Records from a data source:

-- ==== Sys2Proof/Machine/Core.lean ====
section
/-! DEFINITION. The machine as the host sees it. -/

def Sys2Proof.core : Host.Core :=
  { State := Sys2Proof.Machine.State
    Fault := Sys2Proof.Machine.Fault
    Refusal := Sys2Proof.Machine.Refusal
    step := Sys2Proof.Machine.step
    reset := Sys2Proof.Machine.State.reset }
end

■ ACTION ITEM ■
Please make an exact copy of the lines from the one holding "sees it. -/" through the final line of the records above, nothing more.

■ YOUR RESPONSE ■
/-! DEFINITION. The machine as the host sees it. -/

def Sys2Proof.core : Host.Core :=
  { State := Sys2Proof.Machine.State
    Fault := Sys2Proof.Machine.Fault
    Refusal := Sys2Proof.Machine.Refusal
    step := Sys2Proof.Machine.step
    reset := Sys2Proof.Machine.State.reset }
end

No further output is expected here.